**Your assignment:**
The expected answer is every line from the material below that has the word "namedThird".

**Supplied data:**
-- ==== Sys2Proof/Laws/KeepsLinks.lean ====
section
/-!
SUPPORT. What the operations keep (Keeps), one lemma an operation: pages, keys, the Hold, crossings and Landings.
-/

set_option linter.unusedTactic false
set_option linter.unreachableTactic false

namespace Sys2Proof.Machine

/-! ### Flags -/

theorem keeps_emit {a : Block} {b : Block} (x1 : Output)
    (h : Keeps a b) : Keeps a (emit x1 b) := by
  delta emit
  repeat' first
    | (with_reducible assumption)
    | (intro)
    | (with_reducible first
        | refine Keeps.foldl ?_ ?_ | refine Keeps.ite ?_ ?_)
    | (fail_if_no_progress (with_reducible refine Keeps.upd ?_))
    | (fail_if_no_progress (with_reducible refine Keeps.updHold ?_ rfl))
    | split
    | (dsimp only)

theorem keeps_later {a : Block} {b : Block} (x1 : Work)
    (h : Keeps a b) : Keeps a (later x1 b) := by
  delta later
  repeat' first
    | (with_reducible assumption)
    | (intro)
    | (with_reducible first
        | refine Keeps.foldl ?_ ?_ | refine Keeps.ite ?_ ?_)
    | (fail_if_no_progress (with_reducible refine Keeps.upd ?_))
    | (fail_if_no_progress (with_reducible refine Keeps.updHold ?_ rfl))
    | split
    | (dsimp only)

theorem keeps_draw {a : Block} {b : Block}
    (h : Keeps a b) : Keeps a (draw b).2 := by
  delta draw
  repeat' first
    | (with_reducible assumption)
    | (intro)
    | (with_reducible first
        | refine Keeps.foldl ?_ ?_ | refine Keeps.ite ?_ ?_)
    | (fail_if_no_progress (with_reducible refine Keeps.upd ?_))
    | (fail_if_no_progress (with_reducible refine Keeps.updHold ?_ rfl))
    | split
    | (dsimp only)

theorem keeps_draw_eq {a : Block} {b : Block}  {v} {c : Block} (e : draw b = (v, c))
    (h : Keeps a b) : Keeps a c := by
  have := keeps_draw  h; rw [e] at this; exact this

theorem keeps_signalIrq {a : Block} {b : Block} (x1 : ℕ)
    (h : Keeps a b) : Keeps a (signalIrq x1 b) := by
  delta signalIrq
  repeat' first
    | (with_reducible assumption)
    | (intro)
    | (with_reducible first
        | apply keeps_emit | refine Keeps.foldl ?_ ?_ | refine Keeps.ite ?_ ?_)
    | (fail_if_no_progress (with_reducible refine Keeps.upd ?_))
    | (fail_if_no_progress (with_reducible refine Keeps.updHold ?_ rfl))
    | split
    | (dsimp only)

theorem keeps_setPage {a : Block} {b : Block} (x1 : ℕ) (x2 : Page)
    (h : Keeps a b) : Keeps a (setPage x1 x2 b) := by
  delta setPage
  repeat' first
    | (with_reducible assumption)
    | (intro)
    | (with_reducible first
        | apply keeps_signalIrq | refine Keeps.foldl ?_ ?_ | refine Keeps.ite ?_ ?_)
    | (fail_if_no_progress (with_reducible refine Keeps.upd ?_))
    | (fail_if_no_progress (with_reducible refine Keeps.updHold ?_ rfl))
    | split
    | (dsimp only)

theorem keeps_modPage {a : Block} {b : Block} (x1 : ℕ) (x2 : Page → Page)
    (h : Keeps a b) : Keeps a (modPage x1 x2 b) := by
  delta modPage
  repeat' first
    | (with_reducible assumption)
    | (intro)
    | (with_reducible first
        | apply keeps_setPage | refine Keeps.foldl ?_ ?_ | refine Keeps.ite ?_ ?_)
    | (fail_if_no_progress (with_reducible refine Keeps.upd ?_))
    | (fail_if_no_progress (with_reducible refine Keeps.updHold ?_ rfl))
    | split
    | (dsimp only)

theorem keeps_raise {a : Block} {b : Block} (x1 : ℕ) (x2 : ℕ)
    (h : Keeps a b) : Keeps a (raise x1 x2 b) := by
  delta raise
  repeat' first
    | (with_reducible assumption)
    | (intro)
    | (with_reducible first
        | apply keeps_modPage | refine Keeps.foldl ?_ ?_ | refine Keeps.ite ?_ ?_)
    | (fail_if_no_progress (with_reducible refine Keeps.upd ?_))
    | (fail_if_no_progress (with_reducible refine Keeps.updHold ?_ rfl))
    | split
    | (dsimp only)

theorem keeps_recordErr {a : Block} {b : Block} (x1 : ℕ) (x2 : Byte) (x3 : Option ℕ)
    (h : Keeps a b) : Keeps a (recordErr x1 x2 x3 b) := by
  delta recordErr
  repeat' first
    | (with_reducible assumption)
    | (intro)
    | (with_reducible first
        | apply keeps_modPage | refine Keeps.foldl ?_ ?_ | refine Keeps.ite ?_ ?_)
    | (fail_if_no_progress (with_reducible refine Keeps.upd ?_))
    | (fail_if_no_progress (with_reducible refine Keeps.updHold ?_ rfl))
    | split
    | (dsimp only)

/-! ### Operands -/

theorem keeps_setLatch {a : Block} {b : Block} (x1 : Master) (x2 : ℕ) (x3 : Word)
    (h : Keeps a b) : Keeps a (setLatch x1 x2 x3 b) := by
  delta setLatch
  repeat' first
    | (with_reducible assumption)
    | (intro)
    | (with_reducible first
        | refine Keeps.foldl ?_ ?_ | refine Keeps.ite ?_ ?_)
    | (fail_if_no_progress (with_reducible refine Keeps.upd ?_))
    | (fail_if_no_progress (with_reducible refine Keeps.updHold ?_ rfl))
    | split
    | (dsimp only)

--

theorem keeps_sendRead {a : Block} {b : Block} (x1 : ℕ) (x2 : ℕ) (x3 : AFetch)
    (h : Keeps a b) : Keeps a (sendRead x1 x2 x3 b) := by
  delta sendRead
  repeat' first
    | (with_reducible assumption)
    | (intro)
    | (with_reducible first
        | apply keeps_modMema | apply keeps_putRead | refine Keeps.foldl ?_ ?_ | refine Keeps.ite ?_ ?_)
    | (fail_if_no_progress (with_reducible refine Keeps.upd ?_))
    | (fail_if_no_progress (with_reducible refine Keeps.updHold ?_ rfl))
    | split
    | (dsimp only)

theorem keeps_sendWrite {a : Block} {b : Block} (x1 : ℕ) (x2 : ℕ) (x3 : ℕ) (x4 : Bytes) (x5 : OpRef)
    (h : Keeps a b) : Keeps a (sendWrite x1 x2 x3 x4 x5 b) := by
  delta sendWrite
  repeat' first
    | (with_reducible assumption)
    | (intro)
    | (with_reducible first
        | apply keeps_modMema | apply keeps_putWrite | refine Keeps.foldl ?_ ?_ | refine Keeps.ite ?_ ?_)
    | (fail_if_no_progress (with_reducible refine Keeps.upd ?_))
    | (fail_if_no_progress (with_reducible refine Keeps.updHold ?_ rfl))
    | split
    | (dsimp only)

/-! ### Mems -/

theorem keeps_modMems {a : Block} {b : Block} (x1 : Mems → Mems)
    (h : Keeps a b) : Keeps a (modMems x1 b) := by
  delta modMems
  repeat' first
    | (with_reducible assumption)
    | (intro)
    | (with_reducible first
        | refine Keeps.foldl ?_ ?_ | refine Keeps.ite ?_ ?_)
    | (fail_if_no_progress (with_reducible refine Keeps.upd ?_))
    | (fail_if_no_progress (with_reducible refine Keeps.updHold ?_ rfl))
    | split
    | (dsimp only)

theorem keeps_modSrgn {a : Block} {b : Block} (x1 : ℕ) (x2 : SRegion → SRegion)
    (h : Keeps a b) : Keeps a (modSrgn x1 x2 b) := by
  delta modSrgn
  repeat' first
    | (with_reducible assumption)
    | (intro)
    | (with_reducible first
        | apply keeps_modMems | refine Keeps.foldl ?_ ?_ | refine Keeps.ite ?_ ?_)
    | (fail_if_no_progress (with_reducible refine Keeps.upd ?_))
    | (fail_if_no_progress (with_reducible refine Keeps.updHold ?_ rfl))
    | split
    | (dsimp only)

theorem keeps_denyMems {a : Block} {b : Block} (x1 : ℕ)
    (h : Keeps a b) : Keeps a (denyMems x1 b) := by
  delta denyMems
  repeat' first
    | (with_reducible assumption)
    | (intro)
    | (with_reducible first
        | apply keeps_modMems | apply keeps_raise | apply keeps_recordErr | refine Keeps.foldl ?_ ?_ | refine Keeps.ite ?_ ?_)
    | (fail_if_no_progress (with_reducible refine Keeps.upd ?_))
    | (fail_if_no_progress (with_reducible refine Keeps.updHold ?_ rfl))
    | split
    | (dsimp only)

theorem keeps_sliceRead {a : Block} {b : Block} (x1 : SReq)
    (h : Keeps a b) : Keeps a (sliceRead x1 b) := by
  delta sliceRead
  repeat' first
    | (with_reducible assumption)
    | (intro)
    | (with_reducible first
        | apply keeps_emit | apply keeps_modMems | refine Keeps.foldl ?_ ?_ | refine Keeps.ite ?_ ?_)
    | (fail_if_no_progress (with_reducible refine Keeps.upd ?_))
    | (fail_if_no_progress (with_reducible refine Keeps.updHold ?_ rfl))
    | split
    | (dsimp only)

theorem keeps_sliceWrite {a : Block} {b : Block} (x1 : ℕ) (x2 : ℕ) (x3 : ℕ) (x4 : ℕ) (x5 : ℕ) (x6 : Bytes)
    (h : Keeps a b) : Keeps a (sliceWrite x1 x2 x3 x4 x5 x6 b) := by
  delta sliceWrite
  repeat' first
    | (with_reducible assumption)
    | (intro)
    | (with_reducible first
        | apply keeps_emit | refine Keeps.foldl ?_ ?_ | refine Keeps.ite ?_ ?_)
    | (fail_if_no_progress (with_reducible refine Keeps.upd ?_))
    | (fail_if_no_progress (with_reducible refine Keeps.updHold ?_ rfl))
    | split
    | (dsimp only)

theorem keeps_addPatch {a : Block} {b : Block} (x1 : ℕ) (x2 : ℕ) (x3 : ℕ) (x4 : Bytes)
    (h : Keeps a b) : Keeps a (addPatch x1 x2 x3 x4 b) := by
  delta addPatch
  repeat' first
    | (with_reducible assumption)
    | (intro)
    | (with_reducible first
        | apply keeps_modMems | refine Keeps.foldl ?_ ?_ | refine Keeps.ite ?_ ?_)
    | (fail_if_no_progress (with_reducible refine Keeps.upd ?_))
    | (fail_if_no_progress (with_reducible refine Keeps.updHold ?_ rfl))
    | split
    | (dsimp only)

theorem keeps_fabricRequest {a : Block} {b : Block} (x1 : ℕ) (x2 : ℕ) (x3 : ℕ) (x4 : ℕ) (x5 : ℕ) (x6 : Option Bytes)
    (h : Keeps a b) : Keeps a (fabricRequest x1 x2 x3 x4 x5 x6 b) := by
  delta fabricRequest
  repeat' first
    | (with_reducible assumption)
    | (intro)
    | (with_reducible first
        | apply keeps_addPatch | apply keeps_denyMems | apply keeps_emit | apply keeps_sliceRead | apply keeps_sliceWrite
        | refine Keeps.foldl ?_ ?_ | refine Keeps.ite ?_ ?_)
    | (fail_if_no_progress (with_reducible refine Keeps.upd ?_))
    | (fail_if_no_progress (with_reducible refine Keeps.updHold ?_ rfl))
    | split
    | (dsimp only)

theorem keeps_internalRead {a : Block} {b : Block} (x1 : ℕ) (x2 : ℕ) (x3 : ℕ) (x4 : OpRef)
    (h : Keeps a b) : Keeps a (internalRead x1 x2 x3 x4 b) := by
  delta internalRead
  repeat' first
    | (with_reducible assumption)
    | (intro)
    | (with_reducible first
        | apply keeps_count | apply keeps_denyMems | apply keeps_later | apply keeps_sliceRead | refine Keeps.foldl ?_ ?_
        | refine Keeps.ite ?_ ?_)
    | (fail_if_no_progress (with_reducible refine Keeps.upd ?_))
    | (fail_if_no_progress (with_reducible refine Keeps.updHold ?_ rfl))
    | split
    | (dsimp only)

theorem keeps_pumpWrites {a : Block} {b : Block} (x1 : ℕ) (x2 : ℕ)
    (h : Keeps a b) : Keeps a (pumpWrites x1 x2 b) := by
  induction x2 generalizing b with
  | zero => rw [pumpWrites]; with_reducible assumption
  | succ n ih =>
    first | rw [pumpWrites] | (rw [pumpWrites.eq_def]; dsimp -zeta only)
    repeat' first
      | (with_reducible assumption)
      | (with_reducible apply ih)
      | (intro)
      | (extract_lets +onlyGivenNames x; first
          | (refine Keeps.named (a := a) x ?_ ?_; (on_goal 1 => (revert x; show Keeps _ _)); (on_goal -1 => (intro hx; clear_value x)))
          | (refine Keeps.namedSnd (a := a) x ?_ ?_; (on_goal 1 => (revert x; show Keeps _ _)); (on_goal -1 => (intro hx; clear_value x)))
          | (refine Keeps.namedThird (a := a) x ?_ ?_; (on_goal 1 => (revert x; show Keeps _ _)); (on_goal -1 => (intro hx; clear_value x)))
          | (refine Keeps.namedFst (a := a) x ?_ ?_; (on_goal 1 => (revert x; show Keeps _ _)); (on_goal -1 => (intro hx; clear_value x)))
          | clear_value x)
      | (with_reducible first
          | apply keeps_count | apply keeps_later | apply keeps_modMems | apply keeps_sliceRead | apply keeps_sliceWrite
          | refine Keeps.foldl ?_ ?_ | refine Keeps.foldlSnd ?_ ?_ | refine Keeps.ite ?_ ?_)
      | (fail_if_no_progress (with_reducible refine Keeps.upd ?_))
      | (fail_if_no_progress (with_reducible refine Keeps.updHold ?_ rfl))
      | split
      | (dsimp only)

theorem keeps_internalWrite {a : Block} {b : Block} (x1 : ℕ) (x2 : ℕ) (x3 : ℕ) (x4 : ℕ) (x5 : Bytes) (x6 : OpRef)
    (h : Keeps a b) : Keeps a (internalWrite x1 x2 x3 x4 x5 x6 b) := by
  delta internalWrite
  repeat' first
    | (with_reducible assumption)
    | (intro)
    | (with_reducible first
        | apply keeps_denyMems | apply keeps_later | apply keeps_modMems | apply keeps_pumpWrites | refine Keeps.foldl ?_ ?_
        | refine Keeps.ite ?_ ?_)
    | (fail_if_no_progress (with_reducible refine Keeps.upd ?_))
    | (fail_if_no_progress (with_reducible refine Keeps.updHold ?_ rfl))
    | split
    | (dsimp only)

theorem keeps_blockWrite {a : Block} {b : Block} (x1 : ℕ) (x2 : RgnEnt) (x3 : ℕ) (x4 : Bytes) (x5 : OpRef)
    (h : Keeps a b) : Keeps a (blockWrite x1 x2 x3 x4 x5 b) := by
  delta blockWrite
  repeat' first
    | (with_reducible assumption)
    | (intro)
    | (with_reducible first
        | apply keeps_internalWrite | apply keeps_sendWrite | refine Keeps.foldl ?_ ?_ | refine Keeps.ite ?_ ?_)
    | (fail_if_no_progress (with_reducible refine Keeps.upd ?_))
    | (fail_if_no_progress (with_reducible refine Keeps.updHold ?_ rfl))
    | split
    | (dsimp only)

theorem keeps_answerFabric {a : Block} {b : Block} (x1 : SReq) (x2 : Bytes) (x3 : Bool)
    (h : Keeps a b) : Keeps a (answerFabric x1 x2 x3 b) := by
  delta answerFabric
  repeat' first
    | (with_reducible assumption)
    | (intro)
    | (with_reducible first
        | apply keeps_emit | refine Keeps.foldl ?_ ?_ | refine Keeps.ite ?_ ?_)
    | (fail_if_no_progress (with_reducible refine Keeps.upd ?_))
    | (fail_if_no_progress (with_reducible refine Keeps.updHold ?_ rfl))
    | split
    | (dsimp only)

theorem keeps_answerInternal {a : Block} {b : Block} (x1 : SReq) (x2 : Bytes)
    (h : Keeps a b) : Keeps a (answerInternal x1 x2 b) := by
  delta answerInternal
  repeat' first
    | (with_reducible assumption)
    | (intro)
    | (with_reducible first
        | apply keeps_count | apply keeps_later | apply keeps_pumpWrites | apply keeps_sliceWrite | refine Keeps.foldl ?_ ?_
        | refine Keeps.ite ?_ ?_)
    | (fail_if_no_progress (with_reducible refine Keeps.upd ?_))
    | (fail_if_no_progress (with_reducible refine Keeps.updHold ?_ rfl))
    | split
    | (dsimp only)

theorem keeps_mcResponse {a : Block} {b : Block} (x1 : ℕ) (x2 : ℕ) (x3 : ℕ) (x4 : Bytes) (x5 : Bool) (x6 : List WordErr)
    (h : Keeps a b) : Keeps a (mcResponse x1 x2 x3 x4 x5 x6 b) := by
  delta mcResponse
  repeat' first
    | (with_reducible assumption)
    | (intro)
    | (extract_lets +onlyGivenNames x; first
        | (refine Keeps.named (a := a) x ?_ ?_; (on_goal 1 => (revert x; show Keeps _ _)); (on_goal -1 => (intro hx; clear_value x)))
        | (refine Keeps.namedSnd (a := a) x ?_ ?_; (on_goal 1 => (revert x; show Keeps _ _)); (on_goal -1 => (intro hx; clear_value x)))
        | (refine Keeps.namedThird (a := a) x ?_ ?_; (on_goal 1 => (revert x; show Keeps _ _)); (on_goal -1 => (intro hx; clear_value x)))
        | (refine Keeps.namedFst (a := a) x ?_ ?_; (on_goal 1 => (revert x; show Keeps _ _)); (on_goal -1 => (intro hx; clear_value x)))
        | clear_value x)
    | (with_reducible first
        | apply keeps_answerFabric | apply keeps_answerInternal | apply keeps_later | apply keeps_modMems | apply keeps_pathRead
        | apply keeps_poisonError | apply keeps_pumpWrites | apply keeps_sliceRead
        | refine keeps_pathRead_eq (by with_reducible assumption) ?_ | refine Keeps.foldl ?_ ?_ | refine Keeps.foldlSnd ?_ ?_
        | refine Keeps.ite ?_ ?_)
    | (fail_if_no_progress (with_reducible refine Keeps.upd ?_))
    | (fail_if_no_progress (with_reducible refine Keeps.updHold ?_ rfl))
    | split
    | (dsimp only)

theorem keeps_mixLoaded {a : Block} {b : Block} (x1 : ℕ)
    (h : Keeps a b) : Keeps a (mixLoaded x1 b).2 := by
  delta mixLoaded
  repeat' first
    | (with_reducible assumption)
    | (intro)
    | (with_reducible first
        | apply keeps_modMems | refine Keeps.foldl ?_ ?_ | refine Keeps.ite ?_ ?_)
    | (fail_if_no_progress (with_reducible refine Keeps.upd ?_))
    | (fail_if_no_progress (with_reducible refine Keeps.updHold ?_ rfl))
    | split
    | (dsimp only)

**Your solution:**
          | (refine Keeps.namedThird (a := a) x ?_ ?_; (on_goal 1 => (revert x; show Keeps _ _)); (on_goal -1 => (intro hx; clear_value x)))
        | (refine Keeps.namedThird (a := a) x ?_ ?_; (on_goal 1 => (revert x; show Keeps _ _)); (on_goal -1 => (intro hx; clear_value x)))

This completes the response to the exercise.